Лес, улыбаясь, встала и поцеловала мужа в щеку, но тот, казалось, остался безучастным к этому проявлению симпатии и продолжал смотреться в зеркало.

– Конечно, я достаточно стар, чтобы годиться ей в отцы. – В его голосе звучало сожаление, и Лес почувствовала неловкость, особенно, когда муж отвернулся от нее. – Она в нашей конторе как глоток свежего воздуха. Ты не поверишь, как многое она изменила за то короткое время, что работает у нас. Люди улыбаются и смеются.

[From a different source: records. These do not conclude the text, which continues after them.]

-- ==== Sys2Proof/Machine/State.lean ====
section
/-! DEFINITION. The machine's state as plain data (10_state.md, 20_memory.md section 1), the reasons a step
can stop, and the state after reset (R37, R230). -/

namespace Sys2Proof.Machine

/-- The two units (R1). -/
inductive UnitId where
  | ciph
  | dcmp
deriving DecidableEq, Repr

/-- The four buffer spaces (R50). -/
inductive Space where
  | kbuf
  | cbuf
  | din
  | dout
deriving DecidableEq, Repr

/-- The causes of unit CIPH (R201). -/
inductive CCause where
  | illegalCommand
  | lengthExceedsBuffer
  | keyTooShort
  | notKeyed
deriving DecidableEq, Repr

/-- The causes of unit DCMP (R202). -/
inductive DCause where
  | illegalCommand
  | lengthExceedsBuffer
  | inputExhausted
  | nonNegativeOffset
  | windowUnderflow
  | outputOverflow
deriving DecidableEq, Repr

/-- The model's own faults. The hardware's faults (R200) are not among them: they are next states. -/
inductive Fault where
  /-- Raised by KEYLOAD, ENCBUF or DECBUF, by the token fetch, or by a copy, that would read a byte nothing has written:
  R37 says that a model must not let any command read it, and D24 that nothing may be read before it is written (log 2).
  Safe: the hardware would go on with an unspecified byte. -/
  | noValue (sp : Space) (a : Nat)
  /-- Raised by a host access at or past a buffer's capacity: no such address (R50, R51). Safe. -/
  | noSuchAddress (sp : Space) (a : Nat)
  /-- Raised by a host access to a register number R31, R32 do not list. Safe. -/
  | noSuchRegister (u : UnitId) (no : Nat)
deriving DecidableEq, Repr

/-- The refusals. -/
inductive Refusal where
  /-- Raised by exec's arm of an instruction that has no meaning yet. Safe. -/
  | notModelled (mnemonic : String)
  /-- Raised by a command, a write of a command or length register, a read of a length register or a buffer access
  that meets a busy unit: R70, R239 give it no meaning and U7 has the model refuse it (log 13 for the read). Safe. -/
  | busyAccess (u : UnitId)
  /-- Raised by a host access in a direction R31, R32, R50 do not give the host (log 10). Safe. -/
  | noHostPath
deriving DecidableEq, Repr

/-- A buffer's written bytes, addresses strictly rising. An address that is not listed has no value (log 2). -/
abbrev Memory := List Host.Cell

/-- The status bits of a unit (R31, R32, R206), but KEYED. -/
structure Status where
  busy : Bool
  done : Bool
  fault : Bool
  cause : BitVec 4
deriving DecidableEq, Repr

/-- An 8-byte block (R5, R131). -/
abbrev Block := Vector Byte 8

/-- CIPH's temporaries (R22, R23). They hold no value between commands. -/
structure CiphTemps where
  l : Word
  r : Word
  n : Nat
  k : List Word
  d : Block
deriving DecidableEq, Repr

/-- Unit CIPH (R20 to R24, R31, R50). -/
structure Ciph where
  tab : Tables         -- P and S
  keyed : Bool
  temps : CiphTemps
  status : Status
  cLen : Word
  kbuf : Memory
  cbuf : Memory
  free : Nat           -- the model's own: where the next free values are drawn (log 8)
deriving DecidableEq, Repr

/-- DCMP's token temporaries (R30). They hold no value between tokens. -/
structure DcmpTemps where
  f : BitVec 16
  size : Nat
  offset : Int
  count : Nat
  n : Byte
deriving DecidableEq, Repr

/-- Unit DCMP (R26 to R30, R32, R50). `cur` is the program counter: ipos, bitbuf, bitcnt (R33). -/
structure Dcmp where
  cur : Cursor
  ilen : Nat
  opos : Nat
  temps : DcmpTemps
  status : Status
  dIlen : Word
  dOlen : Word
  dIpos : Word
  din : Memory
  dout : Memory
  free : Nat           -- the model's own: where the next free values are drawn (log 8)
deriving DecidableEq, Repr

/-- What the host can do to the hardware (R31, R32, R50, R80, R230, R231). -/
inductive HostAct where
  | writeReg (u : UnitId) (no : Nat) (v : Word)
  | readReg (u : UnitId) (no : Nat)
  | writeByte (sp : Space) (a : Nat) (v : Byte)
  | readByte (sp : Space) (a : Nat)
  | reset
deriving DecidableEq, Repr

/-- A host action still to come, and how many steps pass before it (log 3). -/
structure Pending where
  delay : Nat
  act : HostAct
deriving DecidableEq, Repr

/-- What a host read returned. -/
inductive HostDatum where
  | nothing
  | word (w : Word)
  | byte (b : Byte)
deriving DecidableEq, Repr

/-- The machine: the parameters (R6), the two units (R1), and the model's own fields for the host (log 3). -/
structure State where
  cfg : Params
  ciph : Ciph
  dcmp : Dcmp
  hostq : List Pending
  hostIn : HostDatum
deriving DecidableEq, Repr

/-- An idle status: every bit 0 (R37). -/
def Status.idle : Status := { busy := false, done := false, fault := false, cause := 0 }

/-- CIPH after reset (R37); P, S and the temporaries, which have no value there, hold zeros (log 5). -/
def Ciph.reset : Ciph where
  tab := { p := Vector.replicate 18 0, s := Vector.replicate 4 (Vector.replicate 256 0) }
  keyed := false
  temps := { l := 0, r := 0, n := 0, k := [], d := Vector.replicate 8 0 }
  status := .idle
  cLen := 0
  kbuf := []
  cbuf := []
  free := 0

/-- DCMP after reset (R37); bitbuf and the temporaries, which have no value there, hold zeros (log 5). -/
def Dcmp.reset : Dcmp where
  cur := { ipos := 0, bitbuf := 0, bitcnt := 0 }
  ilen := 0
  opos := 0
  temps := { f := 0, size := 0, offset := 0, count := 0, n := 0 }
  status := .idle
  dIlen := 0
  dOlen := 0
  dIpos := 0
  din := []
  dout := []
  free := 0

/-- The machine right after reset (R37, R230). -/
def State.reset : State where
  cfg := Config.params
  ciph := .reset
  dcmp := .reset
  hostq := []
  hostIn := .nothing

end Sys2Proof.Machine
end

Да и вся атмосфера как-то улучшилась.

– Чудесно, – пробормотала Лес, наблюдая за тем восторженным выражением, которое появилось на лице Эндрю, когда он заговорил об этой женщине.

– Она схватывает все буквально на лету. Ты видела, как она вела себя сегодня на матче по поло – без конца задавала вопросы, как любопытный ребенок. Теперь я понимаю, что чувствует учитель, когда у него в классе заводится способный, жадный до учения ученик. – Эндрю явно увлекся этой темой, подогреваемый собственным энтузиазмом. – Ведь имеешь дело с юным умом, готовым сформироваться. Это одновременно и вызов учителю и ответственность, и все это необычайно воодушевляет. С ней надо постоянно быть начеку, нельзя ни на минуту расслабляться. Она постоянно обсуждает статьи законов и засыпает нас вопросами об условиях контрактов. Это напоминает мне университетские годы, когда все было таким новым и возбуждающим. По утрам я с трудом дожидаюсь, когда настанет время ехать в контору.

– Чудесно. – Лес даже не сознавала, что повторяется, а Эндрю, тот тем более не обратил на это внимания.

– Сейчас я не могу поверить, что до того, как я ее встретил, мне не хотелось принимать в фирму жещин-юристов. – Он задумчиво глядел в стакан с виски, на губах его играла смутная полуулыбка. Наконец он, по-видимому, поймал себя на том, что углубился в какие-то мечтания, резко поднял голову и глубоко вздохнул. – Ну что ж… Думаю, что пора на боковую. Завтра у меня в конторе тяжелый день.

Он повернулся и двинулся было к своей комнате. Лес нахмурилась.

– Эндрю…

– Что? – он остановился.

– Ты не собираешься поцеловать меня на ночь? – упрекнула его с легким смешком Лес.

– Прости. – Эндрю шагнул назад и коротко чмокнул жену в подставленные губы. – Кажется, я задумался. Спокойной ночи, дорогая.

– Спокойной ночи.

Лес знала совершенно точно, где блуждали его мысли. Он думал о Клодии Бейнз.

Когда Эндрю ушел, Лес вновь уселась за туалетный столик, задумчиво глядя в зеркало. Она ревновала. Это было настолько новое для нее чувство, что она не знала, как с ним справиться. Это же смехотворно. У нее нет никаких причин для ревности. Ясно, что Эндрю просто увлечен этой брюнеткой, поет ей гимны и восторгается ею, как маленький мальчик новой игрушкой… Но это не более чем рабочие отношения. Не будет же она, Лес, думать, что ей придется вступить с Клодией Бейнз в борьбу за внимание Эндрю.

Лес изучала в зеркале свое отражение, вспоминая, как свежо и молодо выглядит брюнетка. Она вытянула шею и пробежала пальцами по ее изгибу, удивляясь тому, что прежде не замечала мелких морщинок на коже. Она наклонилась поближе к зеркалу. А эта легкая паутинка вокруг глаз, которая становится заметнее, когда она улыбается… Лес открыла баночку с увлажняющим кремом и нанесла немного вокруг глаз, оторожно вбивая в кожу кончиками пальцев. Она никогда не тревожилась о том, что стареет, и молча жалела женщин, которые претерпевали сначала жесточайшие муки подтягивания кожи, а затем в течение нескольких месяцев – онемелость лица, и все только затем, чтобы выглядеть моложе. Она зрелая, привлекательная женщина, уравновешенная и уверенная в себе – или, во всяком случае, так она о себе всегда думала.